Aim of the task
Among the entries below, take the line with "(l, ⟨0x15, t, p⟩)" and the line with "(l, ⟨0x1A, t, p⟩)", and output them and every line between them exactly, with nothing else.

Data under study
-- ==== Sys2Proof/Safety.lean ====
section
/-! DEFINITION. The words that the claims about the KP-628 are made in: the request that a command has its
link take, what a link's taking and a permit hand on, what a call, a departure from play and an entry to
STOPPING leave, what a frame leaves alone, what the week table gives as the level at a date-time, and the
invariants that every step keeps. -/

namespace Sys2Proof.Machine

/-! ## Commands as requests -/

/-- The link and the request of a command that has a link take a request: the 42 kinds of R10, and
UNKNOWN_KIND. The events of the table have none. -/
def requestOfCommand : Instr → Option (Link × Request)
  | .unknownKind l k t p => some (l, ⟨k, t, p⟩)
  | .powerOn l t p => some (l, ⟨0x10, t, p⟩)
  | .powerOff l t p => some (l, ⟨0x11, t, p⟩)
  | .selectInput l t p => some (l, ⟨0x12, t, p⟩)
  | .pictureMute l t p => some (l, ⟨0x13, t, p⟩)
  | .setKeystone l t p => some (l, ⟨0x14, t, p⟩)
  | .setCorner l t p => some (l, ⟨0x15, t, p⟩)
  | .recallGeometry l t p => some (l, ⟨0x16, t, p⟩)
  | .setLampLevel l t p => some (l, ⟨0x17, t, p⟩)
  | .setLampPlan l t p => some (l, ⟨0x18, t, p⟩)
  | .setLockout l t p => some (l, ⟨0x19, t, p⟩)
  | .presentCredential l t p => some (l, ⟨0x1A, t, p⟩)
  | .endCredential l t p => some (l, ⟨0x1B, t, p⟩)
  | .readStatus l t p => some (l, ⟨0x20, t, p⟩)
  | .readLamp l t p => some (l, ⟨0x21, t, p⟩)
  | .readInput l t p => some (l, ⟨0x22, t, p⟩)
  | .readGeometry l t p => some (l, ⟨0x23, t, p⟩)
  | .storeGeometry l t p => some (l, ⟨0x24, t, p⟩)
  | .readRule l t p => some (l, ⟨0x25, t, p⟩)
  | .writeRule l t p => some (l, ⟨0x26, t, p⟩)
  | .readMatrix l t p => some (l, ⟨0x27, t, p⟩)
  | .writeMatrix l t p => some (l, ⟨0x28, t, p⟩)
  | .readCard l t p => some (l, ⟨0x29, t, p⟩)
  | .writeCard l t p => some (l, ⟨0x2A, t, p⟩)
  | .readGroups l t p => some (l, ⟨0x2B, t, p⟩)
  | .writeGroups l t p => some (l, ⟨0x2C, t, p⟩)
  | .readEntry l t p => some (l, ⟨0x2D, t, p⟩)
  | .writeEntry l t p => some (l, ⟨0x2E, t, p⟩)
  | .readExceptions l t p => some (l, ⟨0x2F, t, p⟩)
  | .writeException l t p => some (l, ⟨0x30, t, p⟩)
  | .readClock l t p => some (l, ⟨0x31, t, p⟩)
  | .setClock l t p => some (l, ⟨0x32, t, p⟩)
  | .readFormat l t p => some (l, ⟨0x33, t, p⟩)
  | .writeFormat l t p => some (l, ⟨0x34, t, p⟩)
  | .readSetting l t p => some (l, ⟨0x35, t, p⟩)
  | .writeSetting l t p => some (l, ⟨0x36, t, p⟩)
  | .commit l t p => some (l, ⟨0x37, t, p⟩)
  | .learnBase l t p => some (l, ⟨0x38, t, p⟩)
  | .serviceClear l t p => some (l, ⟨0x39, t, p⟩)
  | .resetLampWear l t p => some (l, ⟨0x3A, t, p⟩)
  | .readIncidents l t p => some (l, ⟨0x3B, t, p⟩)
  | .setTableLock l t p => some (l, ⟨0x3C, t, p⟩)
  | .restart l t p => some (l, ⟨0x3D, t, p⟩)
  | .linkByteReceived _ _ _ | .frameStall _ | .frameSendEnd _ | .countDownDecrement _ | .restartReset
  | .supplyApplied | .supplyDip | .resetLine | .keyPress _ | .keyRelease _ | .keyRepeat _
  | .remoteCode _ _ _ | .confirmationWindowExpiry | .holdExpiry | .litSense _ | .strikeWindowExpiry _
  | .retryWaitExpiry _ | .retryHoldReached _ | .ballastFault _ | .warmupExpiry _ _ | .cooldownExpiry _
  | .holdReached _ | .litSecond _ | .thermalAlarm | .thermalInputRelease | .atLevel _
  | .wakeTimerExpiry _ | .measurement _ _ _ _ _ | .acquireTimeout _ | .blankEnd | .settleExpiry
  | .deferralExpiry | .sourceHoldExpiry | .lossGraceExpiry | .idleExpiry | .autoOffExpiry
  | .scanInterval _ _ | .minuteStart | .clockEnd | .settingsWriteEnd | .lampWriteEnd
  | .ballastFaultRelease _ | .atLevelRelease _ => none

/-- The operation that an operational request of the right length names, or `none` where an argument is no
code of its list (R10, R30, R49). -/
def operationOf (r : Request) : Option Operation :=
  match r.kind.toNat, r.payload with
  | 0x10, [] => some .powerOn
  | 0x11, [] => some .powerOff
  | 0x12, [i] => (inputOf i.toNat).map .selectInput
  | 0x13, [b] => (onOff b.toNat).map .pictureMute
  | 0x14, [b, v, h] => (onOff b.toNat).map fun relative => .setKeystone relative v.toInt h.toInt
  | 0x15, [c, x1, x0, y1, y0] =>
    (Corner.ofCode c.toNat).map fun corner => .setCorner corner (x1 ++ x0).toInt (y1 ++ y0).toInt
  | 0x16, [p] => (presetOf p.toNat).map .recallGeometry
  | 0x17, [v] => (LampLevel.ofCode v.toNat).map .setLampLevel
  | 0x18, [p] => (Plan.ofCode p.toNat).map .setLampPlan
  | 0x19, [v] => (Level.ofCode v.toNat).map .setLockout
  | 0x1A, [a, b, c, d, e, f] =>
    let token : BitVec 48 := a ++ b ++ c ++ d ++ e ++ f
    if token = 0 ∨ token = BitVec.allOnes 48 then none else some (.presentCredential token)
  | 0x1B, [] => some .endCredential
  | _, _ => none

/-- A link takes a request out of its queue, and `t` is the state right after (R5). -/
def State.linkTakes (s : State) (l : Link) (r : Request) (t : State) : Prop :=
  ∃ k, (s.link l).takes r = some k ∧ t = s.setLink l k

/-- A management request of a link meets no refusal under the third row of R6's table. -/
def State.mayManage (t : State) (l : Link) : Prop := l = .control ∨ t.techHold = true

/-- An operational request that a link has taken is permitted with an effective priority, and `u` is the
state in which its owning block takes it: the counts of the evaluation made (R52), and the activity of R169
taken. -/
def State.permits (t : State) (l : Link) (o : Operation) (priority : Nat) (u : State) : Prop :=
  (t.evaluate (ReqClass.ofLink l) o none).1.permit = true
    ∧ (t.evaluate (ReqClass.ofLink l) o none).1.priority = priority
    ∧ u = if o.isActivity (ReqClass.ofLink l) then (t.evaluate (ReqClass.ofLink l) o none).2.activity
        else (t.evaluate (ReqClass.ofLink l) o none).2

/-- The projector is on its way up or lit: STARTING, ON or DIMMED (chapter 9). -/
def PowerState.running : PowerState → Bool
  | .starting | .on | .dimmed => true
  | .standby | .stopping | .shutdown => false

/-! ## The timetable's level -/

/-- Week entry `n` is a candidate of the reconstruction at a date-time, `back` minutes before it: an enabled
SET_LOCKOUT entry on a day of its set, which the exception record of today's date does not strike out where it
falls today (R189). -/
def Stored.timetabled (c : Stored) (t : DateTime) (n : Fin 48) (back : Nat) : Prop :=
  (c.week.get n).enabled = true ∧ (c.week.get n).action = .setLockout
    ∧ (∃ day : Fin 7, (c.week.get n).days.getLsbD day.val = true
      ∧ back = (t.date.weekday * 1440 + (t.hour * 60 + t.minute) + 10080
          - (day.val * 1440 + (c.week.get n).minute)) % 10080)
    ∧ ¬ (back ≤ t.hour * 60 + t.minute
      ∧ ((c.exceptions.find? fun r : ExceptionRecord => decide (r.date = t.date)).any fun r =>
        r.actions.getLsbD 3) = true)

/-- The level of the candidate of the least distance back, and of the highest index where several entries fall
at that minute (R189). -/
def Stored.restores (c : Stored) (t : DateTime) (v : Level) : Prop :=
  ∃ n back, c.timetabled t n back ∧ v.code = (c.week.get n).arg1
    ∧ ∀ m other, c.timetabled t m other → back < other ∨ back = other ∧ m ≤ n

/-! ## Calls, departures from play and the power state -/

/-- A call of the lamp begins or resumes a power-on: it is available, and it is in DARK with its ballast free of
a fault, in COOLDOWN or HOT without waiting, or in IGNITE or WARMUP with its off pending (R70). -/
def Lamp.callable (m : Lamp) : Prop :=
  m.out = false ∧ m.expired = false ∧ match m.state with
    | .dark => m.faultLine = false
    | .cooldown | .hot => m.waiting = false
    | .ignite | .warmup => m.pendingOff = true
    | .retryWait | .lit | .dimmed | .out => False

/-- `n` is what a call makes of a lamp `m`: from DARK it is struck in a new power-on, in COOLDOWN and HOT a new
power-on begins and it waits, and in IGNITE and WARMUP its power-on goes on without the pending off; a call
of any other lamp has no effect (R70, R72). -/
def State.callMakes (s : State) (m n : Lamp) : Prop :=
  match m.state with
  | .dark =>
    n.state = .ignite ∧ n.demand = .ignite ∧ n.called = true ∧ n.attempts = 1 ∧ n.limit = s.item 9
      ∧ n.cap = s.item 10 ∧ n.timer = some 2000 ∧ n.strikeCount = min (m.strikeCount + 1) 65535
      ∧ n.wear = min (m.wear + 600) 4294967295
  | .cooldown | .hot =>
    n = { m with called := true, waiting := true, attempts := 0, limit := s.item 9, cap := s.item 10
                 demand := .off, wakeTimer := none }
  | .ignite => n = { m with called := true, pendingOff := false, demand := .ignite, wakeTimer := none }
  | .warmup => n = { m with called := true, pendingOff := false, demand := .full, wakeTimer := none }
  | .retryWait | .lit | .dimmed | .out => n = m

/-- The power unit after a lamp event that leaves it a lamp in play, from `s` before the event to `v` after it.
STARTING goes to ON where some lamp is called and every called lamp is LIT; ON and DIMMED go back to STARTING
where no called lamp is LIT or DIMMED; STOPPING goes on to STANDBY where recovery is clear and no lamp is alight
or cooling. The intent stays; the degraded mark is set by a DEGRADED signal, and cleared where the plan is not
DUAL or both lamps are called again (R164). -/
def State.powerFollows (s : State) (signalled : Bool) (v : State) : Prop :=
  let allLit := (v.lampA.called = true ∨ v.lampB.called = true)
    ∧ (v.lampA.called = true → v.lampA.state = .lit) ∧ (v.lampB.called = true → v.lampB.state = .lit)
  let shines := fun m : Lamp => m.called = true ∧ (m.state = .lit ∨ m.state = .dimmed)
  let ended := fun m : Lamp => m.state ∈ [LampState.dark, .retryWait, .hot, .out]
  v.power.state = (match s.power.state with
    | .starting => if allLit then .on else .starting
    | .on => if shines v.lampA ∨ shines v.lampB then .on else .starting
    | .dimmed => if shines v.lampA ∨ shines v.lampB then .dimmed else .starting
    | .stopping => if s.recovery = false ∧ ended v.lampA ∧ ended v.lampB then .standby else .stopping
    | .standby => .standby
    | .shutdown => .shutdown)
  ∧ v.power.intent = s.power.intent ∧ v.power.intentClass = s.power.intentClass
  ∧ v.power.intentPriority = s.power.intentPriority
  ∧ (s.power.state.running = true →
    v.power.degraded = (signalled || (s.power.degraded && decide (s.conf.plan = .dual)
      && !(v.lampA.called && v.lampB.called))))

/-- No lamp is in play any more: the intent is OFF with no class and priority 0, and the projector enters STOPPING
with outcome START_FAILED, and goes on to STANDBY in the same event where recovery is clear and no lamp is alight or
cooling (R89, R164). -/
def State.startFails (s v : State) : Prop :=
  let ended := fun m : Lamp => m.state ∈ [LampState.dark, .retryWait, .hot, .out]
  v.power.state = (if s.recovery = false ∧ ended v.lampA ∧ ended v.lampB then .standby else .stopping)
    ∧ v.power.intent = false ∧ v.power.intentClass = none ∧ v.power.intentPriority = 0
    ∧ v.power.degraded = false
    ∧ ∃ w : State, w.power.state = .stopping ∧ w.power.intent = false ∧ w.power.intentClass = none
      ∧ v = (w.offer (.powerState
          { state := .stopping, previous := s.power.state, cause := .lamps, outcome := .startFailed
            intent := false, intentClass := none, intentPriority := 0, calledA := v.lampA.called
            calledB := v.lampB.called, degraded := false, idleExpired := false
            plan := s.conf.plan })).tryStandby

/-- A lamp has left play, from `s` before the event to `v` after it (R89). With the intent OFF nothing further
is done. With the intent ON in STARTING, ON or DIMMED, under DUAL and ALTERNATE a partner that is called carries
on, and one that is not is called; under DUAL that is DEGRADED. Under a fixed plan, and where the partner cannot
be called, no lamp is in play. -/
def State.afterLeaving (s : State) (x : LampId) (v : State) : Prop :=
  let partner := s.lamp (otherLamp x)
  let shared := s.conf.plan = .dual ∨ s.conf.plan = .alternate
  let goesOn := s.powerFollows (decide (s.conf.plan = .dual)) v
  (s.power.intent = false → s.powerFollows false v ∧ v.lamp (otherLamp x) = partner)
    ∧ (s.power.intent = true → s.power.state.running = true →
      (shared → partner.called = true → goesOn ∧ v.lamp (otherLamp x) = partner)
      ∧ (shared → partner.called = false → partner.callable →
        goesOn ∧ s.callMakes partner (v.lamp (otherLamp x)))
      ∧ (¬ shared ∨ partner.called = false ∧ (partner.out = true ∨ partner.expired = true) →
        s.startFails v ∧ v.lamp (otherLamp x) = { partner with wakeTimer := none }))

Solved problem
  | .setCorner l t p => some (l, ⟨0x15, t, p⟩)
  | .recallGeometry l t p => some (l, ⟨0x16, t, p⟩)
  | .setLampLevel l t p => some (l, ⟨0x17, t, p⟩)
  | .setLampPlan l t p => some (l, ⟨0x18, t, p⟩)
  | .setLockout l t p => some (l, ⟨0x19, t, p⟩)
  | .presentCredential l t p => some (l, ⟨0x1A, t, p⟩)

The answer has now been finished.